> **Exercise**: Every line of the data that contains the string "quadrantOf" must be copied.
**** Supplied records
-- ==== Sys2Proof/Machine/Mapper.lean ====
section
/-! DEFINITION. The quadrant-to-pixel address mapper (spec 42_mapper.md R170..R177): combinational, no state, no error. -/

namespace Sys2Proof.Machine

/-- Mode(dt) (42_mapper.md R171): 12, 24 or none. -/
def modeOf (dt : Byte) : Option (BitVec 5) :=
  if dt = 0x01 then some 12
  else if dt = 0x02 ∨ dt = 0x12 ∨ dt = 0x22 ∨ dt = 0x32 then some 24
  else none

/-- The quadrant, data_type >> 4 (30_encoding.md R93). -/
def quadrantOf (dt : Byte) : Byte := dt >>> 4

/-- ColBase(q) = 12 × (q & 1) (42_mapper.md R173). -/
def colBase (q : Byte) : Nat := 12 * (q &&& 1).toNat

/-- The mapper's outputs (42_mapper.md R170): the address has 10 bits. -/
structure MapperOut where
  mode : Option (BitVec 5)
  r : Nat
  c : Nat
  a : BitVec 10
  we : Bool
  deriving DecidableEq, Repr

/-- The pixel column of sample k (42_mapper.md R172). -/
def pixelCol (mode : BitVec 5) (dt : Byte) (k : Nat) : Nat :=
  if mode = 12 then k else colBase (quadrantOf dt) + k

/-- The mapper (42_mapper.md R171..R174); `dim` is the dimension in force. The address output is the low 10 bits of R172's
r * 24 + c: all of it wherever `we` holds (R174), where alone it is used. DEDUCED, safe (log 15). -/
def mapPixel (dt row : Byte) (k : Nat) (dim : BitVec 5) : MapperOut :=
  match modeOf dt with
  | none => ⟨none, 0, 0, 0, false⟩
  | some m =>
    ⟨some m, row.toNat, pixelCol m dt k, BitVec.ofNat 10 (row.toNat * Config.fbStride + pixelCol m dt k),
      decide (m = dim) && decide (row.toNat < dim.toNat)⟩

/-- Addr(dt, row, k): the mapper's address output, which does not depend on the dimension (43_sequencer.md R203). -/
def pixelAddr (dt row : Byte) (k : Nat) : Nat := (mapPixel dt row k 0).a.toNat

end Sys2Proof.Machine
end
********
> **Exercise result**:
def quadrantOf (dt : Byte) : Byte := dt >>> 4
  if mode = 12 then k else colBase (quadrantOf dt) + k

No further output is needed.